RECORD EXCERPTS:
------------------------------------------------------------
/-- R68: a port that R65 does not list for a command changes no output, and for a reserved command no
operand port does; the canonical transaction drives every unused port to 0, and the assembler emits
canonical transactions only. -/
def Obligations.UnusedPortsIgnored : Prop :=
  (∀ (cfg : Config) (t u : Transaction), t.cmd = u.cmd →
    ((portsRead (decodeCommand t.cmd)).bf = true → t.bf = u.bf) →
    ((portsRead (decodeCommand t.cmd)).pos = true → t.pos = u.pos) →
    ((portsRead (decodeCommand t.cmd)).len = true → t.len = u.len) →
    ((portsRead (decodeCommand t.cmd)).val = true → t.val = u.val) →
    eval cfg t = eval cfg u) ∧
  (∀ (cfg : Config) (t u : Transaction), t.cmd = u.cmd →
    (decodeCommand t.cmd).selects cfg = false → eval cfg t = eval cfg u) ∧
  (∀ t : Transaction,
    ((portsRead (decodeCommand t.cmd)).bf = false → (canonical t).bf = 0#64) ∧
    ((portsRead (decodeCommand t.cmd)).pos = false → (canonical t).pos = 0#8) ∧
    ((portsRead (decodeCommand t.cmd)).len = false → (canonical t).len = 0#8) ∧
    ((portsRead (decodeCommand t.cmd)).val = false → (canonical t).val = 0#64)) ∧
  (∀ (h : Vars) (c : CommandLine) (t : Transaction), lineTransaction h c = .ok t → canonical t = t)

/-- R67, R68, R77: the canonical transaction, with unused ports 0 and the `w` of BIT and MASK 3, has the
same outputs, and making a transaction canonical twice is making it so once. -/
def Obligations.CanonicalSameOutputs : Prop :=
  ∀ (cfg : Config) (t : Transaction),
    eval cfg (canonical t) = eval cfg t ∧ canonical (canonical t) = canonical t

/-- R77: assembling what the disassembler prints gives the canonical transaction back, for every command
but the reserved opcodes 14 and 15, which have no spelling. -/
def Obligations.AssembleAfterDisassemble : Prop :=
  ∀ (d v : Name) (t : Transaction),
    (disassemble d v t = none ↔ 14 ≤ opcode (decodeCommand t.cmd)) ∧
    ∀ (c : CommandLine) (h : Vars), disassemble d v t = some c → h.get v = some t.bf →
      lineTransaction h c = .ok (canonical t)

/-! ### Primitives -/

/-- R96: `Bit(i) = 2^(i mod 64)`, one bit set, never 0, and two indices give the same mask exactly when
they agree modulo 64; the index bits from 6 up have no effect on a single-bit command. -/
def Obligations.BitIndexCalculator : Prop :=
  (∀ i : Nat, (bit i).toNat = 2 ^ (i % 64) ∧
    (∀ k, k < 64 → (bit i).getLsbD k = decide (k = i % 64)) ∧
    bit i = bit (i % 64) ∧ bit i ≠ 0#64 ∧
    ∀ j : Nat, bit i = bit j ↔ i % 64 = j % 64) ∧
  ∀ (cfg : Config) (w : Width) (bf : Word) (pos pos' len : Index) (val : Word),
    pos.toNat % 64 = pos'.toNat % 64 →
    ∀ i ∈ singleBit w, command cfg i bf pos len val = command cfg i bf pos' len val

/-- R97: the mask generator, for every natural n. -/
def Obligations.MaskGenerator : Prop :=
  ∀ n : Nat, (mask n).toNat = (if n ≤ 63 then 2 ^ n - 1 else 2 ^ 64 - 1) ∧
    ∀ k : Nat, (mask n).getLsbD k = (decide (k < n) && decide (k ≤ 63))

/-- R94, R95: the two shifts as arithmetic and bit by bit, 0 from 64 on. -/
def Obligations.ShiftsAreTotal : Prop :=
  ∀ (x : Word) (s : Nat),
    (shl64 x s).toNat = (x.toNat * 2 ^ s) % 2 ^ 64 ∧
    (∀ k, k < 64 → (shl64 x s).getLsbD k = (decide (s ≤ k) && x.getLsbD (k - s))) ∧
    (shr x s).toNat = x.toNat / 2 ^ s ∧
    (∀ k, k < 64 → (shr x s).getLsbD k = (decide (k + s ≤ 63) && x.getLsbD (k + s))) ∧
    (64 ≤ s → shl64 x s = 0#64 ∧ shr x s = 0#64)

/-- R99: bit k of the field mask is 1 exactly when `pos <= k < pos + len`; it is 0 when `len` = 0 or
`pos` >= 64. -/
def Obligations.FieldMaskBits : Prop :=
  ∀ pos len : Nat,
    (∀ k, k < 64 →
      (fieldMask pos len).getLsbD k = (decide (pos ≤ k) && decide (k < pos + len))) ∧
    (len = 0 ∨ 64 ≤ pos → fieldMask pos len = 0#64)

/-- R140: `popcount_W(v)` is the number of positions below W whose bit is 1, at most W, and depends on
the low W bits only. -/
def Obligations.PopcountCountsLowBits : Prop :=
  ∀ (w : Width) (v : Word),
    popcount w.bits v = ((Finset.range w.bits).filter (fun k => v.getLsbD k = true)).card ∧
    popcount w.bits v ≤ w.bits ∧ popcount w.bits v = popcount w.bits (trunc w.bits v)

/-- R145: the fallback loop that clears the lowest set bit each iteration returns `popcount_W(bfW)`. -/
def Obligations.KernighanLoopIsPopcount : Prop :=
  ∀ (w : Width) (t : Transaction), kernighan 64 (bfW w t) 0 = popcount w.bits (bfW w t)

/-! ### The instructions: the command word, completion in every state, the four outputs, and the frame
(nothing but the outputs changes) -/

/-- R110. -/
def Obligations.BitGivesOneHotMask : Prop :=
  ∀ (w : Width) (s : State), decodeCommand (BitVec.ofNat 6 (16 * w.code + 0)) = .bit w ∧
    ∃ o, exec (.bit w) s = .next { s with out := o } ∧
      o.flag = false ∧ o.oor = false ∧ o.ill = false ∧
      o.result.toNat = 2 ^ (s.inp.pos.toNat % 64)

/-- R111. -/
def Obligations.SetbitSetsOneBit : Prop :=
  ∀ (w : Width) (s : State), decodeCommand (BitVec.ofNat 6 (16 * w.code + 1)) = .setbit w ∧
    ∃ o, exec (.setbit w) s = .next { s with out := o } ∧
      o.flag = false ∧ o.oor = false ∧ o.ill = false ∧
      o.result.toNat =
        natTrunc w.bits (natTrunc w.bits s.inp.bf.toNat ||| natBit s.inp.pos.toNat) ∧
      ∀ k, k < 64 → o.result.getLsbD k =
        (decide (k < w.bits) &&
          (if k = s.inp.pos.toNat % 64 then true else s.inp.bf.getLsbD k))

/-- R112, with its assembler alias NULLBIT. -/
def Obligations.ClrbitClearsOneBit : Prop :=
  (∀ (w : Width) (v : Name) (i : Operand), expandNullbit w v i = .clrbit w v i) ∧
  ∀ (w : Width) (s : State), decodeCommand (BitVec.ofNat 6 (16 * w.code + 2)) = .clrbit w ∧
    ∃ o, exec (.clrbit w) s = .next { s with out := o } ∧
      o.flag = false ∧ o.oor = false ∧ o.ill = false ∧
      o.result.toNat =
        natTrunc w.bits (natTrunc w.bits s.inp.bf.toNat &&& natNot64 (natBit s.inp.pos.toNat)) ∧
      ∀ k, k < 64 → o.result.getLsbD k =
        (decide (k < w.bits) &&
          (if k = s.inp.pos.toNat % 64 then false else s.inp.bf.getLsbD k))

/-- R113. -/
def Obligations.TglbitFlipsOneBit : Prop :=
  ∀ (w : Width) (s : State), decodeCommand (BitVec.ofNat 6 (16 * w.code + 3)) = .tglbit w ∧
    ∃ o, exec (.tglbit w) s = .next { s with out := o } ∧
      o.flag = false ∧ o.oor = false ∧ o.ill = false ∧
      o.result.toNat =
        natTrunc w.bits (natTrunc w.bits s.inp.bf.toNat ^^^ natBit s.inp.pos.toNat) ∧
      ∀ k, k < 64 → o.result.getLsbD k =
        (decide (k < w.bits) &&
          (if k = s.inp.pos.toNat % 64 then !s.inp.bf.getLsbD k else s.inp.bf.getLsbD k))

/-- R114. -/
def Obligations.IssetTestsOneBit : Prop :=
  ∀ (w : Width) (s : State), decodeCommand (BitVec.ofNat 6 (16 * w.code + 4)) = .isset w ∧
    ∃ o, exec (.isset w) s = .next { s with out := o } ∧
      o.result = 0#64 ∧ o.oor = false ∧ o.ill = false ∧
      (o.flag = true ↔ natTrunc w.bits s.inp.bf.toNat &&& natBit s.inp.pos.toNat ≠ 0) ∧
      o.flag = (if s.inp.pos.toNat % 64 < w.bits
        then s.inp.bf.getLsbD (s.inp.pos.toNat % 64) else false)

/-- R115. -/
def Obligations.IsnullTestsOneBit : Prop :=
  ∀ (w : Width) (s : State), decodeCommand (BitVec.ofNat 6 (16 * w.code + 5)) = .isnull w ∧
    ∃ o, exec (.isnull w) s = .next { s with out := o } ∧
      o.result = 0#64 ∧ o.oor = false ∧ o.ill = false ∧
      (o.flag = true ↔ natTrunc w.bits s.inp.bf.toNat &&& natBit s.inp.pos.toNat = 0) ∧
      o.flag = (if s.inp.pos.toNat % 64 < w.bits
        then !s.inp.bf.getLsbD (s.inp.pos.toNat % 64) else true)

/-- R116. -/
def Obligations.GetbitReadsOneBit : Prop :=
  ∀ (w : Width) (s : State), decodeCommand (BitVec.ofNat 6 (16 * w.code + 6)) = .getbit w ∧
    ∃ o, exec (.getbit w) s = .next { s with out := o } ∧
      o.flag = false ∧ o.oor = false ∧ o.ill = false ∧
      o.result.toNat =
        (if natTrunc w.bits s.inp.bf.toNat &&& natBit s.inp.pos.toNat ≠ 0 then 1 else 0) ∧
      o.result.toNat = natShr (natTrunc w.bits s.inp.bf.toNat) (s.inp.pos.toNat % 64) &&& 1

/-- R150. -/
def Obligations.MaskGivesLowBits : Prop :=
  ∀ (w : Width) (s : State), decodeCommand (BitVec.ofNat 6 (16 * w.code + 7)) = .mask w ∧
    ∃ o, exec (.mask w) s = .next { s with out := o } ∧
      o.flag = false ∧ o.ill = false ∧
      (o.oor = true ↔ 64 ≤ s.inp.len.toNat) ∧
      o.result.toNat = natMask s.inp.len.toNat

/-- R151. -/
def Obligations.GetbitsExtractsField : Prop :=
  ∀ (w : Width) (s : State), decodeCommand (BitVec.ofNat 6 (16 * w.code + 8)) = .getbits w ∧
    ∃ o, exec (.getbits w) s = .next { s with out := o } ∧
      o.flag = false ∧ o.ill = false ∧
      (o.oor = true ↔ natOor w.bits s.inp.pos.toNat s.inp.len.toNat) ∧
      o.result.toNat =
        natShr (natTrunc w.bits s.inp.bf.toNat) s.inp.pos.toNat &&& natMask s.inp.len.toNat ∧
      ∀ k, k < 64 → o.result.getLsbD k =
        (if k < s.inp.len.toNat ∧ s.inp.pos.toNat + k < w.bits
          then s.inp.bf.getLsbD (s.inp.pos.toNat + k) else false)

/-- R152. -/
def Obligations.SetbitsInsertsField : Prop :=
  ∀ (w : Width) (s : State), decodeCommand (BitVec.ofNat 6 (16 * w.code + 9)) = .setbits w ∧
    ∃ o, exec (.setbits w) s = .next { s with out := o } ∧
      o.flag = false ∧ o.ill = false ∧
      (o.oor = true ↔ natOor w.bits s.inp.pos.toNat s.inp.len.toNat) ∧
      o.result.toNat =
        natTrunc w.bits
          ((natTrunc w.bits s.inp.bf.toNat &&&
              natNot64 (natShl64 (natMask s.inp.len.toNat) s.inp.pos.toNat)) |||
            natShl64 (s.inp.val.toNat &&& natMask s.inp.len.toNat) s.inp.pos.toNat) ∧
      ∀ k, k < 64 → o.result.getLsbD k =
        (decide (k < w.bits) &&
          (if s.inp.pos.toNat ≤ k ∧ k < s.inp.pos.toNat + s.inp.len.toNat
            then s.inp.val.getLsbD (k - s.inp.pos.toNat) else s.inp.bf.getLsbD k))

/-- R153. -/
def Obligations.ClrbitsClearsField : Prop :=
  ∀ (w : Width) (s : State), decodeCommand (BitVec.ofNat 6 (16 * w.code + 10)) = .clrbits w ∧
    ∃ o, exec (.clrbits w) s = .next { s with out := o } ∧
      o.flag = false ∧ o.ill = false ∧
      (o.oor = true ↔ natOor w.bits s.inp.pos.toNat s.inp.len.toNat) ∧
      o.result.toNat =
        natTrunc w.bits
          (natTrunc w.bits s.inp.bf.toNat &&&
            natNot64 (natShl64 (natMask s.inp.len.toNat) s.inp.pos.toNat)) ∧
      ∀ k, k < 64 → o.result.getLsbD k =
        (decide (k < w.bits) &&
          (if s.inp.pos.toNat ≤ k ∧ k < s.inp.pos.toNat + s.inp.len.toNat
            then false else s.inp.bf.getLsbD k))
------------------------------------------------------------
WORK REQUEST: Lines holding the word "next" in the entries above are the ones to pull out. Copy them all.

FINAL ANSWER:
    ∃ o, exec (.bit w) s = .next { s with out := o } ∧
    ∃ o, exec (.setbit w) s = .next { s with out := o } ∧
    ∃ o, exec (.clrbit w) s = .next { s with out := o } ∧
    ∃ o, exec (.tglbit w) s = .next { s with out := o } ∧
    ∃ o, exec (.isset w) s = .next { s with out := o } ∧
    ∃ o, exec (.isnull w) s = .next { s with out := o } ∧
    ∃ o, exec (.getbit w) s = .next { s with out := o } ∧
    ∃ o, exec (.mask w) s = .next { s with out := o } ∧
    ∃ o, exec (.getbits w) s = .next { s with out := o } ∧
    ∃ o, exec (.setbits w) s = .next { s with out := o } ∧
    ∃ o, exec (.clrbits w) s = .next { s with out := o } ∧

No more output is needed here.